◆ Stored dataset items:
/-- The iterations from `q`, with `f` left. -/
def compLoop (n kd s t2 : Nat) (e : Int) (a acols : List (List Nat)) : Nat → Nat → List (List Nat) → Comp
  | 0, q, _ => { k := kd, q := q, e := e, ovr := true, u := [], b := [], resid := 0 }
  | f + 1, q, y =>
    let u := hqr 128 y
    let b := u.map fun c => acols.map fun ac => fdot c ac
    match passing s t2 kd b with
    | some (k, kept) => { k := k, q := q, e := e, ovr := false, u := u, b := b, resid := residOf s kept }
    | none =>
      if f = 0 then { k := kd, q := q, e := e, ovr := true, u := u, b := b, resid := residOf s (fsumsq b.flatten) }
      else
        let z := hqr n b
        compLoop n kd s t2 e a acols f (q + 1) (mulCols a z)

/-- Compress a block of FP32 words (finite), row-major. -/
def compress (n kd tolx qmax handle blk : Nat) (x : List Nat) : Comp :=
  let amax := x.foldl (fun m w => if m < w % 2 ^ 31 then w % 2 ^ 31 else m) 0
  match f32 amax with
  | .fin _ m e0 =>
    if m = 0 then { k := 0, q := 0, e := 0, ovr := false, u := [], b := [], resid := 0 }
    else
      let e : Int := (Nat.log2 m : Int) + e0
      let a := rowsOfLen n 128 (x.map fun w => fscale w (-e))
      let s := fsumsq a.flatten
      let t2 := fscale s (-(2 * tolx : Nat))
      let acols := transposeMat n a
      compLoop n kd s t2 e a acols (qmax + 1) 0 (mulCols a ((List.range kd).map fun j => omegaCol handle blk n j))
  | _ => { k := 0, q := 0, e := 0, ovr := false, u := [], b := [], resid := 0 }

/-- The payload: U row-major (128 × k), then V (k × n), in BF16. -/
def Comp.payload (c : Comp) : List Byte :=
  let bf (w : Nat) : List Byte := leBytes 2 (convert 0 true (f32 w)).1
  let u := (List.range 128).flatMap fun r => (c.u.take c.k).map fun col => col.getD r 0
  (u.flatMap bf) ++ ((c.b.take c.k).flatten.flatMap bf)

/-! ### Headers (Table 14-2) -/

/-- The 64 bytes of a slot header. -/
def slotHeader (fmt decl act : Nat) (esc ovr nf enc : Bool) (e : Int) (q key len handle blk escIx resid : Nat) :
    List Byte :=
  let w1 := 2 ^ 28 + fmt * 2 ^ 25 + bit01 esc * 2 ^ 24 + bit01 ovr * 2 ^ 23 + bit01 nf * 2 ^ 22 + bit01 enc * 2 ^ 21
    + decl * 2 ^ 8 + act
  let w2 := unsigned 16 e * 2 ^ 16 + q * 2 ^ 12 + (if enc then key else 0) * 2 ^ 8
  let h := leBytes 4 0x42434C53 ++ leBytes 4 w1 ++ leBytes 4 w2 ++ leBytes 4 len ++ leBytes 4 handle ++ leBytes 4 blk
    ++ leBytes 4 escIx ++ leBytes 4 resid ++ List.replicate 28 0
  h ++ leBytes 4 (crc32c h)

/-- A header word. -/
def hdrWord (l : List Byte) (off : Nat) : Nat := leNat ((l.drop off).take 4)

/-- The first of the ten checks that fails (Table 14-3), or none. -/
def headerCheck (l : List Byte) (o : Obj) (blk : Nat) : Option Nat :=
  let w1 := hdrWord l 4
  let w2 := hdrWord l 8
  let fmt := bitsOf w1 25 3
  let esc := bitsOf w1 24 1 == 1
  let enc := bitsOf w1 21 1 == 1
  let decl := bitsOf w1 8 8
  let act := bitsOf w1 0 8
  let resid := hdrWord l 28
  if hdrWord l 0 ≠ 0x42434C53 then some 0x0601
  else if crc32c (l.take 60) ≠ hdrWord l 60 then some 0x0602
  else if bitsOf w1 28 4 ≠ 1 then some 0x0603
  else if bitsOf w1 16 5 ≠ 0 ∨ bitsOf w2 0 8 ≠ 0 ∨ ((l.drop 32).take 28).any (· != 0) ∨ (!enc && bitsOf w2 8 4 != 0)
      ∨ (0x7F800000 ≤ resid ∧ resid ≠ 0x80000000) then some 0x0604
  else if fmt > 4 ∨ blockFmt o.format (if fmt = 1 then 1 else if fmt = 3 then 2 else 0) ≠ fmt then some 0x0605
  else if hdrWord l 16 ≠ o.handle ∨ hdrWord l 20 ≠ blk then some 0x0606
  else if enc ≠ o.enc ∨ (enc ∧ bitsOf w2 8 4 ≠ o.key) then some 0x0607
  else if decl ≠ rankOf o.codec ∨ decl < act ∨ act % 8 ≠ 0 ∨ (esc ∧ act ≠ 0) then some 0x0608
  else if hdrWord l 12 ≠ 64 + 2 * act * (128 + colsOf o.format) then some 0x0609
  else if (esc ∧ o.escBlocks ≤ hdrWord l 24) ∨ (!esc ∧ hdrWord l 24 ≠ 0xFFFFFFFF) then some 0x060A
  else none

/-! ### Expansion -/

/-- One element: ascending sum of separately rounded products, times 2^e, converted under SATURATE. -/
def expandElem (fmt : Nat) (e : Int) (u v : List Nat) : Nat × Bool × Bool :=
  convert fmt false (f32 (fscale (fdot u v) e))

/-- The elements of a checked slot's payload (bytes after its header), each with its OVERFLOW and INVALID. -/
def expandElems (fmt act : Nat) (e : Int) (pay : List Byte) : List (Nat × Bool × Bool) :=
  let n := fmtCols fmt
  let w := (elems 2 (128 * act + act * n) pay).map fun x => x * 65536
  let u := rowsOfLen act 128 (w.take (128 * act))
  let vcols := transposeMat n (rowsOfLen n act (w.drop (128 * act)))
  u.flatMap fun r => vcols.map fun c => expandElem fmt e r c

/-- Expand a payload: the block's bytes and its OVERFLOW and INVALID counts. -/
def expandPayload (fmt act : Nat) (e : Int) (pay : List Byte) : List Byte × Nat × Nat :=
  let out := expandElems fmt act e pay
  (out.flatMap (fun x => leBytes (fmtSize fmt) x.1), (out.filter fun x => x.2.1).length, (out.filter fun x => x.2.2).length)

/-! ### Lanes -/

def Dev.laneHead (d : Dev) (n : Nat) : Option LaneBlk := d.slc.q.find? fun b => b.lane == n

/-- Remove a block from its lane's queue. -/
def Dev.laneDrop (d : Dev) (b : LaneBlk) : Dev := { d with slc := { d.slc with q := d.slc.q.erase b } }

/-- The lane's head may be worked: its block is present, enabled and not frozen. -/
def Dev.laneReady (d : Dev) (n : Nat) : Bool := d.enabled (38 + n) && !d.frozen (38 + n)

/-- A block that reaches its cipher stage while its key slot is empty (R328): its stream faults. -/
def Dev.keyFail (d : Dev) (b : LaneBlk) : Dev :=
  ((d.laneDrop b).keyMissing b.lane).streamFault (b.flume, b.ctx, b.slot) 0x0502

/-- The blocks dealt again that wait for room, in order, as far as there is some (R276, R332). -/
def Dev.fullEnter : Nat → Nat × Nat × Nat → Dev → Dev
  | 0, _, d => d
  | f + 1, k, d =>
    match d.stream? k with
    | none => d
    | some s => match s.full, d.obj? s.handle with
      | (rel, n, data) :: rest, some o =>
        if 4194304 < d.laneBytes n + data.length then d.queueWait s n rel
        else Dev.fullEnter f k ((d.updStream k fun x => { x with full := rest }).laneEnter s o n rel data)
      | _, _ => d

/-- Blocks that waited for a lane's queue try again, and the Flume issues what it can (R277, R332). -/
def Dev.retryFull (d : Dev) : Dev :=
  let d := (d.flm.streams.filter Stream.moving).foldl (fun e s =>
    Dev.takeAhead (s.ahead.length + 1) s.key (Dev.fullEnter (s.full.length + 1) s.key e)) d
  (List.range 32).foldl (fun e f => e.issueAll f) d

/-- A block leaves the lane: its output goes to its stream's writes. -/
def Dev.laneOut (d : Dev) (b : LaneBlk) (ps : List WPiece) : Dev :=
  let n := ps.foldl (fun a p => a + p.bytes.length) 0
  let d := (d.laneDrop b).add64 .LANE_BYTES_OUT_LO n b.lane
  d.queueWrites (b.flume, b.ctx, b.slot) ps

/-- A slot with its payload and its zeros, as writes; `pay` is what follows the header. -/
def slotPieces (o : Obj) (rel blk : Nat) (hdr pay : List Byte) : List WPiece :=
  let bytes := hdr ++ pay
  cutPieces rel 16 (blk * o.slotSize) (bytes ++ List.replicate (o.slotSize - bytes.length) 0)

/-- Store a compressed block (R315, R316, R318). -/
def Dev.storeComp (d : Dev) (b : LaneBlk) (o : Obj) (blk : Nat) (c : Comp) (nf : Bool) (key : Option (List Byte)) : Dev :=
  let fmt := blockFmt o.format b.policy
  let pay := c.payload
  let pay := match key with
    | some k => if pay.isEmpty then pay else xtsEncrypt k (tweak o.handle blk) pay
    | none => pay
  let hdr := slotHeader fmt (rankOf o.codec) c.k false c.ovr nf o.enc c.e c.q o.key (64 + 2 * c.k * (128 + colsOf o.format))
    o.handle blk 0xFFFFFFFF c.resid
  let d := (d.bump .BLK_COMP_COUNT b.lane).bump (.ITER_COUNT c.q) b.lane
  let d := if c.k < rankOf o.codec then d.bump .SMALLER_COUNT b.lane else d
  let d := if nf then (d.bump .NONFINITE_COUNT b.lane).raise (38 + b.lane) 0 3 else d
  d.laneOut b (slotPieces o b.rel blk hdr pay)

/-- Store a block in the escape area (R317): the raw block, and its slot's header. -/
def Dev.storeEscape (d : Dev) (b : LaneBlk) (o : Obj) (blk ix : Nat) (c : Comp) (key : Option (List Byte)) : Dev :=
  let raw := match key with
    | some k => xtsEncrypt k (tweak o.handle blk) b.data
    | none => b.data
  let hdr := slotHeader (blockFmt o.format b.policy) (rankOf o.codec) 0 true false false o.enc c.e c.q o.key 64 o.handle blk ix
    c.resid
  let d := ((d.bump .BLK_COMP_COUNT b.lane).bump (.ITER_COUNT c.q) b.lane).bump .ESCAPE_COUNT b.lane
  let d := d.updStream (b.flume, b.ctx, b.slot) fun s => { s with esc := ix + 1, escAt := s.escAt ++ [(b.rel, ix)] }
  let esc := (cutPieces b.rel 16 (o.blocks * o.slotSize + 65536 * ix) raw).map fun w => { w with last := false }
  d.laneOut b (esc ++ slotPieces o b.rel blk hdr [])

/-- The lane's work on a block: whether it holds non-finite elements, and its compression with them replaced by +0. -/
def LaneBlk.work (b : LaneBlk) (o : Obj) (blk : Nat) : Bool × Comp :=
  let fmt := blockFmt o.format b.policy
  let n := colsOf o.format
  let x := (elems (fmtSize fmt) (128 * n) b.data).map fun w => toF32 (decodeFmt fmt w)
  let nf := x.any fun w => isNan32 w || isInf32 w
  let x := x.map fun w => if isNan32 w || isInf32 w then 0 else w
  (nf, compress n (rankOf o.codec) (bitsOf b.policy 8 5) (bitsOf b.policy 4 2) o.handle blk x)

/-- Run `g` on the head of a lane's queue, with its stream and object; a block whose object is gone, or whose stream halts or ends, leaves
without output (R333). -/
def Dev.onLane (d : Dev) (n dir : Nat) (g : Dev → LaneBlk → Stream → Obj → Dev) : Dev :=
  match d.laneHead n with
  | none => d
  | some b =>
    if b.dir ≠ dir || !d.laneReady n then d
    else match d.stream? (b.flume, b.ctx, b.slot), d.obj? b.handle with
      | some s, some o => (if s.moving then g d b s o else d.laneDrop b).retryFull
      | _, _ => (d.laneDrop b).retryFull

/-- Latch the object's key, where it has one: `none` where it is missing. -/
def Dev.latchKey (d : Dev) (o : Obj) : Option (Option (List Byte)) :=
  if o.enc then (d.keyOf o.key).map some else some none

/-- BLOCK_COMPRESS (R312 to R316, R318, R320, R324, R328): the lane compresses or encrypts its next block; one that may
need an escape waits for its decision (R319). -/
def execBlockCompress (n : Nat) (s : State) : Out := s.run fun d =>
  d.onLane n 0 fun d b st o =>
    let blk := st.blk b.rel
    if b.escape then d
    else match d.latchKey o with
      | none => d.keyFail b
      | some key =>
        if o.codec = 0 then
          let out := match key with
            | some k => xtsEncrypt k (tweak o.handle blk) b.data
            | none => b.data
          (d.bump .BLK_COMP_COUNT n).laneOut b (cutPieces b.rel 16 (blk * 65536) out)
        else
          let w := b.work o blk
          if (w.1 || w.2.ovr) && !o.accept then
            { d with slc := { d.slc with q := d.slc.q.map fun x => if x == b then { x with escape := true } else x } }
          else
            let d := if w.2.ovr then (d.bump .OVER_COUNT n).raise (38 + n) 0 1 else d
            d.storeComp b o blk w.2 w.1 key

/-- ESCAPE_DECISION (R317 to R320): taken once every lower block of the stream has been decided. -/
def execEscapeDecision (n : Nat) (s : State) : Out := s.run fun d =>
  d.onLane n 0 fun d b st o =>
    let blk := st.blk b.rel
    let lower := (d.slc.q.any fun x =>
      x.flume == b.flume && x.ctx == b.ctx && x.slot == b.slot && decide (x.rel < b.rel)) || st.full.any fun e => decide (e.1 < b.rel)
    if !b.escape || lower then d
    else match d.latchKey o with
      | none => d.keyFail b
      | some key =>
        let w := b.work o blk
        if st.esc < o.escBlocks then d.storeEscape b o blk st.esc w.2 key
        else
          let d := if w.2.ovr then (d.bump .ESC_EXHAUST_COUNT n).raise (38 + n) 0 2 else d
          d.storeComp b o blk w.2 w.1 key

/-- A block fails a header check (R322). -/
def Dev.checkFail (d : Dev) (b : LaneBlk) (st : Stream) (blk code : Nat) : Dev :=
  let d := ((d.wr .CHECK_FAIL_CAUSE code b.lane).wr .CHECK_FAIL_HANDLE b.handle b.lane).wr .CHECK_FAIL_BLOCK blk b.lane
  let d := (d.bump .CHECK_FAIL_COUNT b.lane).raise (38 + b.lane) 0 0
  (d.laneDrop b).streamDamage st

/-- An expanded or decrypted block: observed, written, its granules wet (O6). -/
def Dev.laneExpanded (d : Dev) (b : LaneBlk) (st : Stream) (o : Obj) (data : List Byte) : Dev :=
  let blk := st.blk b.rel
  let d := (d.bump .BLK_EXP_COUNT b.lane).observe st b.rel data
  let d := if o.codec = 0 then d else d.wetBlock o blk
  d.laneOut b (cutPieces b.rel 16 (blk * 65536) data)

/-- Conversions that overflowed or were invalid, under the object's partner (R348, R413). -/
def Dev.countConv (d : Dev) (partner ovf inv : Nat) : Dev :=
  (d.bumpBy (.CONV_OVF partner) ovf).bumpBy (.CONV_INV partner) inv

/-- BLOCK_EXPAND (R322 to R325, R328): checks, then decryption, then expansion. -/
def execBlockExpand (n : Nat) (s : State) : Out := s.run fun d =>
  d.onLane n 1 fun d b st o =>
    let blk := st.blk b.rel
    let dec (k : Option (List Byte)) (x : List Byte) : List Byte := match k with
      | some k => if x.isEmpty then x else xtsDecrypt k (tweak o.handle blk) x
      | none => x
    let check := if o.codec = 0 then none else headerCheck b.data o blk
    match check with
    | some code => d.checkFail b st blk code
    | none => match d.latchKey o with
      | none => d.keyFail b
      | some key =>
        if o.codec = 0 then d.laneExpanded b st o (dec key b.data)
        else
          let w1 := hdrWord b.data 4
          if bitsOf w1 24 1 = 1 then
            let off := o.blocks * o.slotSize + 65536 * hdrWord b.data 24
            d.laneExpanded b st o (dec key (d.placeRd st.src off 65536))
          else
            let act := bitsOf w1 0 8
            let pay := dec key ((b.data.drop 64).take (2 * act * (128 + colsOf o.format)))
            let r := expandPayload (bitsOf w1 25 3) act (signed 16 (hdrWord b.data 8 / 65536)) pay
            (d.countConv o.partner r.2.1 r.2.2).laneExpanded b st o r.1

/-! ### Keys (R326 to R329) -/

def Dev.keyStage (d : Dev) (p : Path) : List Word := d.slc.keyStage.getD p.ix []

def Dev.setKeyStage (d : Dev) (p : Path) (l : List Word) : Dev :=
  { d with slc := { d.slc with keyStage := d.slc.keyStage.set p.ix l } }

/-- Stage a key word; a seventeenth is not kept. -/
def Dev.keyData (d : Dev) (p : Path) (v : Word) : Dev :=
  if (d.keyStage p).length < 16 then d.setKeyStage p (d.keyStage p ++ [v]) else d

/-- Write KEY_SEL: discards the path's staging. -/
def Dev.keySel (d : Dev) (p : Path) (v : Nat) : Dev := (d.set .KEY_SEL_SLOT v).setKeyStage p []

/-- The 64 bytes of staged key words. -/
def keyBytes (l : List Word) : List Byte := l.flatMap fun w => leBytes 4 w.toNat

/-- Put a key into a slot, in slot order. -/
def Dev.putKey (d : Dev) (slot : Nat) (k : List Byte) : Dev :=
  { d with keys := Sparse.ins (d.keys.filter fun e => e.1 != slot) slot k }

◆ PROBLEM DESCRIPTION:
Take the stretch of lines above from the one containing "(d.bump .BLK_COMP_COUNT n).laneOut" through the one containing "wet (O6). -/" and repeat it exactly, adding no other line.

◆ REPLY TO THE TASK:
          (d.bump .BLK_COMP_COUNT n).laneOut b (cutPieces b.rel 16 (blk * 65536) out)
        else
          let w := b.work o blk
          if (w.1 || w.2.ovr) && !o.accept then
            { d with slc := { d.slc with q := d.slc.q.map fun x => if x == b then { x with escape := true } else x } }
          else
            let d := if w.2.ovr then (d.bump .OVER_COUNT n).raise (38 + n) 0 1 else d
            d.storeComp b o blk w.2 w.1 key

/-- ESCAPE_DECISION (R317 to R320): taken once every lower block of the stream has been decided. -/
def execEscapeDecision (n : Nat) (s : State) : Out := s.run fun d =>
  d.onLane n 0 fun d b st o =>
    let blk := st.blk b.rel
    let lower := (d.slc.q.any fun x =>
      x.flume == b.flume && x.ctx == b.ctx && x.slot == b.slot && decide (x.rel < b.rel)) || st.full.any fun e => decide (e.1 < b.rel)
    if !b.escape || lower then d
    else match d.latchKey o with
      | none => d.keyFail b
      | some key =>
        let w := b.work o blk
        if st.esc < o.escBlocks then d.storeEscape b o blk st.esc w.2 key
        else
          let d := if w.2.ovr then (d.bump .ESC_EXHAUST_COUNT n).raise (38 + n) 0 2 else d
          d.storeComp b o blk w.2 w.1 key

/-- A block fails a header check (R322). -/
def Dev.checkFail (d : Dev) (b : LaneBlk) (st : Stream) (blk code : Nat) : Dev :=
  let d := ((d.wr .CHECK_FAIL_CAUSE code b.lane).wr .CHECK_FAIL_HANDLE b.handle b.lane).wr .CHECK_FAIL_BLOCK blk b.lane
  let d := (d.bump .CHECK_FAIL_COUNT b.lane).raise (38 + b.lane) 0 0
  (d.laneDrop b).streamDamage st

/-- An expanded or decrypted block: observed, written, its granules wet (O6). -/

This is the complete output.